» Aim of the task
The lines below starting at the line containing "def RouteDesc.inputs (x" and ending at the line containing "y else b) c)" are to be repeated exactly, with both ends kept and nothing else added.

» Collected data
-- ==== Sys2Proof/Machine/Moe.lean ====
section
/-!
DEFINITION. Mixtures of experts: ROUTE, and EXCHANGE with its rendezvous (08_experts_and_adaptation.md, R231 to R245).
-/
namespace Sys2Proof.Machine

/-- EXCH_MISMATCH. -/ abbrev stExchMismatch : Half := 0x0140
/-- CTX_RANGE. -/ abbrev stCtxRange : Half := 0x0141

/-- A two-dimensional ROW_MAJOR operand of a format without scale entries. -/
def Tref.plain2d (t : Tref) (f : Fmt) (d0 d1 : Nat) (out : Bool) : Bool :=
  t.fmt? == some f && t.rows3 d0 d1 1 out

/-! ## ROUTE (R233 to R237) -/

/-- A ROUTE descriptor. -/
structure RouteDesc where
  logits : Tref
  ctx    : Tref
  table  : Tref
  e      : Nat
  topk   : Nat
  norm   : Nat
  cap    : Nat
  ctxMax : Nat
  t      : Nat
  map    : List Byte
  deriving DecidableEq, Repr

/-- The fields of a ROUTE descriptor. -/
def routeDesc (d : List Byte) : RouteDesc :=
  ⟨trefAt d 32, trefAt d 80, trefAt d 128, leAt d 176 1, leAt d 177 1, leAt d 178 1, leAt d 180 2, leAt d 182 2,
    leAt d 184 4, sliceAt d 192 48⟩

/-- The member of a home. -/
def homeMember (b : Byte) : Nat := b.toNat / 8 % 8

/-- Whether no two bytes of a list are the same home. -/
def homesDistinct : List Byte → Bool
  | [] => true
  | b :: rest => !(rest.any fun x => x.toNat % 64 == b.toNat % 64) && homesDistinct rest

/-- Whether a format is one of FP32, BF16, FP16. -/
def wideFmt (f : Option Fmt) : Bool := f == some .fp32 || f == some .bf16 || f == some .fp16

/-- Ranges of a ROUTE (R233, R234), without the overlap rule. -/
def RouteDesc.rangeOk (x : RouteDesc) (members : Nat) : Bool :=
  within 1 48 x.e && within 1 2 x.topk && decide (x.norm ≤ 1) && within 1 4096 x.cap && within 1 1024 x.ctxMax
    && decide (x.t ≤ 16384) && (x.topk == 1 || x.e != 1)
    && ((x.map.take x.e).all fun b => decide (homeMember b < members)) && homesDistinct (x.map.take x.e)
    && (x.map.drop x.e).all (· == 0)
    && wideFmt x.logits.fmt? && x.logits.rows3 x.e x.t 1 false
    && (x.ctx.absent || x.ctx.plain2d .int32 x.t 1 false)
    && x.table.plain2d .uint8 32 x.t true && x.table.space == 2

/-- The operands a ROUTE reads. -/
def RouteDesc.inputs (x : RouteDesc) : List Tref := if x.ctx.absent then [x.logits] else [x.logits, x.ctx]

/-- Checks 1 to 7 of a ROUTE. -/
def State.judgeRoute (s : State) (e : Fin 7) (d : List Byte) : Option Half :=
  let x := routeDesc d
  s.judge e d 0x40 31
    (zeroAt d 179 1 && zeroAt d 188 4 && zeroAt d 240 8 && (x.map.all fun b => decide (b.toNat < 64))
      && (x.inputs.all Tref.reservedOk) && x.table.reservedOk)
    ((x.inputs ++ [x.table]).all fun t => t.fmt?.isSome)
    (x.rangeOk (s.engineCount e)
      && !feetMeet (s.dataFoot e x.table) (x.inputs.flatMap fun t => s.dataFoot e t))
    ((x.inputs ++ [x.table]).flatMap fun t => s.trefPlaces e t)

/-- The experts by logit, highest first, equal logits to the lower number (R235): the first three. -/
def rankExperts (l : List Word) : List Nat :=
  let pick (cands : List (Word × Nat)) : Option (Word × Nat) := match cands with
    | [] => none
    | c :: rest => some (rest.foldl (fun b y => if fgt y.1 b.1 then y else b) c)
  let step (acc : List Nat × List (Word × Nat)) (_ : Nat) : List Nat × List (Word × Nat) :=
    match pick acc.2 with
    | none => acc
    | some c => (acc.1 ++ [c.2], acc.2.filter fun y => y.2 != c.2)
  ((List.range 3).foldl step ([], l.zipIdx)).1
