/-- The patches of a template. -/
def Recipe.patches (r : Recipe) (t : Template) : List Patch :=
  let sec := section_ r.bytes secPatches
  (List.range (leAt sec t.patchOff 4 % 1048576)).map fun i =>
    let o := t.patchOff + 8 + 8 * i
    ⟨leAt sec o 1, leAt sec (o + 1) 1, leAt sec (o + 2) 2, leAt sec (o + 4) 2⟩

/-- The descriptor list of a logical engine, as the recipe holds it. -/
def Recipe.listOf (r : Recipe) (t : Template) (l : Nat) : List Byte :=
  let (off, len) := t.lists.getD l (0, 0)
  ((section_ r.bytes secLists).drop off).take (8 * len)

/-- A list cut into its descriptors by their DESC_LEN. `fuel` bounds the commands; a length of 0 ends the list. -/
def cutList : Nat → List Byte → List (List Byte)
  | 0, _ => []
  | fuel + 1, b =>
    if b.isEmpty then []
    else
      let n := 8 * dLen b
      if n = 0 then [] else b.take n :: cutList fuel (b.drop n)

/-- The commands of a list. -/
def listCommands (b : List Byte) : List (List Byte) := cutList 65536 b

/-! ## Adapters (R246, R434) -/

/-- The declaration of an adapter in a recipe. -/
def Recipe.adapter (r : Recipe) (n : Nat) : Option Adapter := r.adapters.find? fun a => a.number == n

/-- The tensors of the adapters that a recipe declares, A before B, in the order of the declarations: the adapter, the tensor (0 for
A, 1 for B), and its elements. -/
def Recipe.adapterTensors (r : Recipe) : List (Nat × Nat × Nat) :=
  r.adapters.flatMap fun a => [(a.number, 0, a.rank * a.k), (a.number, 1, a.n * a.rank)]

/-- The adapter tensor of `n` elements that a STEP updates: of those of its size the first that no earlier STEP of the batch step
has updated (DESIGN CHOICE, log entry 22). -/
def Recipe.tensorOf (r : Recipe) (seen : List Master) (n : Nat) : Option (Nat × Nat) :=
  (r.adapterTensors.find? fun t => t.2.2 == n && !(seen.any fun m => m.adapter == t.1 && m.tensor == t.2.1)).map fun t =>
    (t.1, t.2.1)

/-! ## KV classes (R434, R203) -/

/-- Whether contexts of a kind hold KV state. -/
def kvClassUsed (c : List Byte) : Bool := c.any (· != 0)

/-- The KV class of a kind of context. -/
def Recipe.kvClass (r : Recipe) (line : Bool) : Option KvRoot :=
  match r.kvClasses[b2n line]? with
  | some c => if kvClassUsed c then some (kvRootOf 0 (sliceAt c 0 512)) else none
  | none => none

/-- Slots reserved for a context on each member (R203). -/
def KvRoot.slotNeed (r : KvRoot) : Nat := r.layers * r.budget + r.spare

/-- Directory blocks reserved for a context on each member (R203). -/
def KvRoot.blockNeed (r : KvRoot) : Nat :=
  1 + r.layers * ((List.range r.depth).map fun k => min (64 ^ k) r.budget).sum + (1 + r.depth) * r.spare

/-- Bytes of the slots and side tensors reserved for a context on each member. -/
def KvRoot.slotBytes (r : KvRoot) : Nat := r.slotNeed * (r.frames * 4096 + r.sideBytes)

/-- Bytes that the reservation of a context takes on `members` members, its roots included. -/
def KvRoot.needBytes (r : KvRoot) (members : Nat) : Nat := members * (r.slotBytes + 512 * r.blockNeed + 1024)

/-- Whether the reserved bytes of a KV class are zero (R199): the first check of R435 judges them. -/
def kvClassReservedOk (c : List Byte) : Bool := zeroAt c 38 2 && zeroAt c 53 3 && zeroAt c 205 51

/-- Whether a KV class passes the checks of R202 that do not depend on the pool and concern no reserved byte. -/
def kvClassOk (c : List Byte) : Bool :=
  !kvClassUsed c
    || (let r := kvRootOf 0 (sliceAt c 0 512)
        leAt c 0 1 == 1 && leAt c 1 1 == 0 && decide (leAt c 2 1 ≤ 1) && within 1 64 r.layers && within 1 8 r.heads
          && within 1 4 r.depth && (r.legal r.fmtNew).isSome && (r.legal r.fmtPinned).isSome
          && decide (leAt c 10 1 ≤ 1) && decide (1 ≤ r.spare) && within 16 256 r.dim && r.dim % 16 == 0
          && (r.groups == 1 || (r.groups == r.dim / 32 && r.dim % 32 == 0)) && within 1 16 r.frames
          && decide (1 ≤ r.budget) && r.sideBytes == 64 + 64 * r.heads * r.groups
          && (r.window == 0 || (within 512 8192 r.window && r.window % 16 == 0)) && within 1 16384 r.logAllow
          && isFinite r.gain && fgt r.gain 0 && zeroAt c 3 2 && zeroAt c 24 12 && zeroAt c 40 8 && zeroAt c 56 149)

/-! ## The schedule blocks (R290 to R292) -/

/-- A schedule entry (R291). -/
structure SchedEntry where
  issue  : Nat
  doneBy : Nat
  phases : Nat
  resOk  : Bool
  deriving DecidableEq, Repr

/-- The schedule entry at an offset. -/
def schedEntryAt (sec : List Byte) (o : Nat) : SchedEntry := ⟨leAt sec o 4, leAt sec (o + 4) 4, leAt sec (o + 8) 1, zeroAt sec (o + 9) 7⟩

/-- The window slot of a CONV or of a window kind of POOL (R158, R161), none for another command. -/
def windowSlotOf (d : List Byte) : Option Nat :=
  if dOpcode d = 0x10 then some (windowAt d 224).slot
  else if dOpcode d = 0x11 ∧ leAt d 142 1 < 2 then some (windowAt d 128).slot
  else none

/-- Whether two overlapping commands of one engine share neither a phase nor a window slot. -/
def schedApart (a b : SchedEntry × List Byte) : Bool :=
  decide (a.1.doneBy < b.1.issue) || decide (b.1.doneBy < a.1.issue)
    || (a.1.phases &&& b.1.phases == 0
        && (match windowSlotOf a.2, windowSlotOf b.2 with
          | some x, some y => x != y
          | _, _ => true))

/-- Whether every two members of a list stand apart. -/
def pairwiseB {α : Type} (f : α → α → Bool) : List α → Bool
  | [] => true
  | a :: rest => rest.all (f a) && pairwiseB f rest

/-- The commands of every engine with their schedule entries, in the order of the block. -/
def Recipe.schedule (r : Recipe) (t : Template) : List (List (SchedEntry × List Byte)) :=
  let sec := section_ r.bytes secSched
  let lists := (List.range t.engines).map fun l => listCommands (r.listOf t l)
  (lists.foldl (fun (acc : List (List (SchedEntry × List Byte)) × Nat) cmds =>
    (acc.1 ++ [(cmds.zipIdx).map fun c => (schedEntryAt sec (acc.2 + 16 * c.2), c.1)], acc.2 + 16 * cmds.length))
    ([], t.schedOff + 16)).1

/-- Whether the schedule block of a template passes R292 in a partition of `engines` engines. -/
def Recipe.scheduleOk (r : Recipe) (t : Template) (engines : Nat) : Bool :=
  let sec := section_ r.bytes secSched
  let o := t.schedOff
  let stepCycles := leAt sec (o + 4) 4
  let per := r.schedule t
  let mask (e : Nat) : Nat := leAt sec (o + 8 + e) 1
  let total := (per.map List.length).sum
  let exch := (per.flatten).filter fun c => dOpcode c.2 == 0x41
  decide (o + 16 + 16 * total ≤ sec.length)
    && leAt sec o 1 == 1 && leAt sec (o + 1) 1 == 0 && leAt sec (o + 2) 1 == r.contractRev
    && leAt sec (o + 3) 1 == engines && zeroAt sec (o + 14) 2 && decide (stepCycles ≤ t.bound)
    && (List.range 6).all (fun e => if e < engines then mask e != 0 else mask e == 0)
    && (per.zipIdx).all (fun p =>
      (p.1.all fun c => c.1.resOk && decide (c.1.issue < c.1.doneBy) && decide (c.1.doneBy ≤ stepCycles)
        && c.1.phases != 0 && c.1.phases &&& mask p.2 == 0)
        && pairwiseB (fun a b => decide (a.1.issue < b.1.issue) && schedApart a b) p.1)
    && exch.all (fun a => per.all fun m =>
      m.any (fun b => dOpcode b.2 == 0x41 && leAt a.2 228 3 == leAt b.2 228 3)
        && m.all (fun b => dOpcode b.2 != 0x41 || leAt a.2 228 3 != leAt b.2 228 3 || a.1.issue == b.1.issue))

/-! ## The checks of R435 -/

/-- Sections present, each with its index and extent. -/
def secSpans (b : List Byte) : List (Nat × Nat) :=
  (List.range 16).filterMap fun k => if secLen b k = 0 then none else some (secOff b k, secOff b k + secLen b k)

/-- Whether the zero byte of every key entry is zero. `fuel` bounds the entries. -/
def keysReservedOk : Nat → List Byte → Bool
  | 0, _ => true
  | fuel + 1, b => zeroAt b 3 1 && keysReservedOk fuel (b.drop (roundUp (4 + leAt b 2 1) 8))
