-- ==== Sys2Proof/Machine/Adapt.lean ====
section
/-!
DEFINITION. ADAPT_UPDATE: AUGMENT, GRAD and STEP (R189 to R192, R246 to R252).
-/
namespace Sys2Proof.Machine

/-- TRAIN_REC. -/ abbrev stTrainRec : Half := 0x0142
/-- AUG_INVALID. -/ abbrev stAugInvalid : Half := 0x0143

/-! ## The descriptor (R248) -/

/-- An ADAPT_UPDATE descriptor. -/
structure AdaptDesc where
  in0    : Tref
  in1    : Tref
  in2    : Tref
  recIn  : Tref
  out0   : Tref
  out1   : Tref
  recOut : Tref
  mode   : Nat
  clipId : Nat
  clipEn : Bool
  lr     : Word
  beta1  : Word
  beta2  : Word
  eps    : Word
  wd     : Word
  deriving DecidableEq, Repr

/-- The fields of an ADAPT_UPDATE descriptor. -/
def adaptDesc (d : List Byte) : AdaptDesc where
  in0 := trefAt d 32
  in1 := trefAt d 80
  in2 := trefAt d 128
  recIn := trefAt d 176
  out0 := trefAt d 224
  out1 := trefAt d 272
  recOut := trefAt d 320
  mode := leAt d 368 1
  clipId := leAt d 369 1
  clipEn := bit (leAt d 370 1) 0
  lr := wordAt d 372
  beta1 := wordAt d 376
  beta2 := wordAt d 380
  eps := wordAt d 384
  wd := wordAt d 388

/-- Elements of a tensor. -/
def Tref.count (t : Tref) : Nat := t.d0 * t.d1 * t.d2 * t.d3

/-- Blocks of optimiser state for `n` weights (R191). -/
def stateBlocks (n : Nat) : Nat := ceilDiv n 256

/-- A ROW_MAJOR operand of a format without scale entries. -/
def Tref.rowsOf (t : Tref) (f : Fmt) (out : Bool) : Bool :=
  t.fmt? == some f && t.layout == rowMajor && t.rangeOk out && t.sMode == 0

/-- A vector of bytes. -/
def Tref.byteVec (t : Tref) (n : Nat) (out : Bool) : Bool :=
  t.rowsOf .uint8 out && t.d0 == n && t.d1 == 1 && t.d2 == 1 && t.d3 == 1

/-- Whether an FP32 lies in [lo, hi]. -/
def fwithin (lo hi x : Word) : Bool := isFinite x && !fgt lo x && !fgt x hi

/-- Whether the optimiser settings lie in their ranges (R248). -/
def AdaptDesc.settingsOk (x : AdaptDesc) : Bool :=
  let max : Word := 0x7F7FFFFF
  fwithin 0 max x.lr && fwithin 0 fp32One x.beta1 && fgt fp32One x.beta1 && fwithin 0 fp32One x.beta2
    && fgt fp32One x.beta2 && isFinite x.eps && fgt x.eps 0 && fwithin 0 max x.wd

/-- Whether the optimiser settings are zero. -/
def AdaptDesc.settingsZero (x : AdaptDesc) : Bool :=
  x.lr == 0 && x.beta1 == 0 && x.beta2 == 0 && x.eps == 0 && x.wd == 0

/-- The operands a mode reads. -/
def AdaptDesc.inputs (x : AdaptDesc) : List Tref :=
  if x.mode = 0 then [x.in0, x.in1] else if x.mode = 1 then [x.in0, x.recIn] else [x.in0, x.in1, x.in2, x.recIn]

/-- The operands a mode writes. -/
def AdaptDesc.outputs (x : AdaptDesc) : List Tref :=
  if x.mode = 0 then [x.out0] else if x.mode = 1 then [x.out0, x.recOut] else [x.out0, x.out1, x.recOut]
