/-- A side at stage 5: its partition is gone, or the queue is full, or it is metered, queued, and admitted if it can be. -/
def arrivalEffect (k : Nat) (s : State) : State :=
  match s.side? k with
  | none => s
  | some x =>
    if x.stage ≠ .arriving ∨ x.statusOnly then s
    else if !s.parts[x.part].bound && !s.parts[x.part].rebinding then
      (s.abandonSide k 0x0303 4).freeFrames k
    else if s.queueUsed ≥ queueMax then
      if x.host then s else ((s.abandonSide k 0x0304 0).freeFrames k).countChip Chip.admitFull 1
    else
      let s := s.meter x
      let conf := match s.side? k with
        | some y => y.conforming
        | none => false
      let s := s.onSide k fun y => { y with stage := .queued, tArrive := s.now, arrived := true }
      let w : Waiting := ⟨k, false, 0, x.gait, x.part, s.now, conf, false⟩
      State.admitAll { s with queue := s.queue ++ [w] }

/-- SIDE_ARRIVAL: a side or sample reaches stage 5, is metered and requests a context or is queued (R30, R272, R274). -/
def execSideArrival (side : Nat) (t : Nat) (s : State) : Host.Outcome State Fault Refusal :=
  done s (arrivalEffect side (s.at t))

/-- ADMIT_FROM_QUEUE: waiting line requests and sides are admitted in the order of R273. -/
def execAdmitFromQueue (t : Nat) (s : State) : Host.Outcome State Fault Refusal := done s (s.at t).admitAll

/-! ## What an engine's commands write (R135) -/

/-- The footprints of the tensors that a command writes; those of an EXCHANGE's arena tensor stand apart (R242). -/
def State.outputFeet (s : State) (e : Fin 7) (d : List Byte) : List Foot :=
  match dOpcode d with
    | 0x01 => s.matmulWrites e d
    | 0x02 => s.vectorWrites e d
    | 0x03 => s.dataFoot e (trefAt d 80)
    | 0x10 => s.convWrites e d
    | 0x11 => s.poolWrites e d
    | 0x12 => s.dataFoot e (trefAt d 80) ++ (if bit (leAt d 176 1) 0 then s.dataFoot e (trefAt d 128) else [])
    | 0x13 => s.nmsWrites e d
    | 0x20 => s.trefFeet e (quantDesc d).out
    | 0x30 => s.attendWrites e d
    | 0x40 => s.dataFoot e (routeDesc d).table
    | 0x41 => s.exchWrites e (exchDesc d) ++ s.rowFields e (exchDesc d)
    | 0x42 => (adaptDesc d).outputs.flatMap fun t => s.dataFoot e t
    | _ => []

/-- The footprints that a command writes, its completion word among them. -/
def State.commandWrites (s : State) (e : Fin 7) (d : List Byte) : List Foot := s.outputFeet e d ++ s.complFoot e d

/-- The write footprints an engine publishes at the start of a step: those in the arena and in paddocks. -/
def State.publishedBy (s : State) (e : Fin 7) (cmds : List (List Byte)) : List Foot :=
  (cmds.flatMap fun d => s.commandWrites e d).filter fun f => f.store != .main

/-! ## Posting the lists of a step (R264, R432) -/

/-- What the patches of a step write. -/
structure PatchEnv where
  ctx    : Nat
  multi  : Bool
  gait   : Nat
  rows   : Nat
  image  : Nat
  root   : Nat
  table  : Nat
  segs   : Nat
  base   : Nat
  fused  : Nat
  compl  : Nat
  stepId : Nat
  deriving DecidableEq, Repr

/-- The low 44 bits of the 8 bytes at an offset replaced. -/
def put44 (d : List Byte) (off v : Nat) : List Byte :=
  patchAt d off (leBytes 8 (leAt d off 8 / 2 ^ 44 * 2 ^ 44 + v % 2 ^ 44))

/-- One patch of a descriptor; `k` is its place in the patch table, from which its completion word follows. -/
def PatchEnv.apply (v : PatchEnv) (k : Nat) (p : Patch) (d : List Byte) : List Byte :=
  match p.kind with
  | 1 => patchAt d p.off (leBytes 3 v.ctx)
  | 2 => patchAt d p.off (leBytes 1 (leAt d p.off 1 / 8 * 8 + b2n v.multi + 2 * v.gait))
  | 3 => patchAt d p.off (leBytes 4 v.rows)
  | 4 => put44 d p.off v.image
  | 5 => put44 d p.off v.root
  | 6 => put44 d p.off v.table
  | 7 => put44 d p.off v.segs
  | 8 => put44 d p.off (leAt d p.off 8 % 2 ^ 44 + v.base)
  | 9 => put44 d p.off v.fused
  | 10 => put44 d p.off (v.compl + 16 * k)
  | _ => d

/-- The commands of a logical engine, patched, each with the step's id. -/
def PatchEnv.list (v : PatchEnv) (patches : List Patch) (l : Nat) (cmds : List (List Byte)) : List (List Byte) :=
  (cmds.zipIdx).map fun c =>
    let d := (patches.zipIdx).foldl (fun d p => if p.1.logic = l ∧ p.1.cmd = c.2 then v.apply p.2 p.1 d else d) c.1
    patchAt d 12 (leBytes 4 v.stepId)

» Exercise response
def RouteDesc.inputs (x : RouteDesc) : List Tref := if x.ctx.absent then [x.logits] else [x.logits, x.ctx]

/-- Checks 1 to 7 of a ROUTE. -/
def State.judgeRoute (s : State) (e : Fin 7) (d : List Byte) : Option Half :=
  let x := routeDesc d
  s.judge e d 0x40 31
    (zeroAt d 179 1 && zeroAt d 188 4 && zeroAt d 240 8 && (x.map.all fun b => decide (b.toNat < 64))
      && (x.inputs.all Tref.reservedOk) && x.table.reservedOk)
    ((x.inputs ++ [x.table]).all fun t => t.fmt?.isSome)
    (x.rangeOk (s.engineCount e)
      && !feetMeet (s.dataFoot e x.table) (x.inputs.flatMap fun t => s.dataFoot e t))
    ((x.inputs ++ [x.table]).flatMap fun t => s.trefPlaces e t)

/-- The experts by logit, highest first, equal logits to the lower number (R235): the first three. -/
def rankExperts (l : List Word) : List Nat :=
  let pick (cands : List (Word × Nat)) : Option (Word × Nat) := match cands with
    | [] => none
    | c :: rest => some (rest.foldl (fun b y => if fgt y.1 b.1 then y else b) c)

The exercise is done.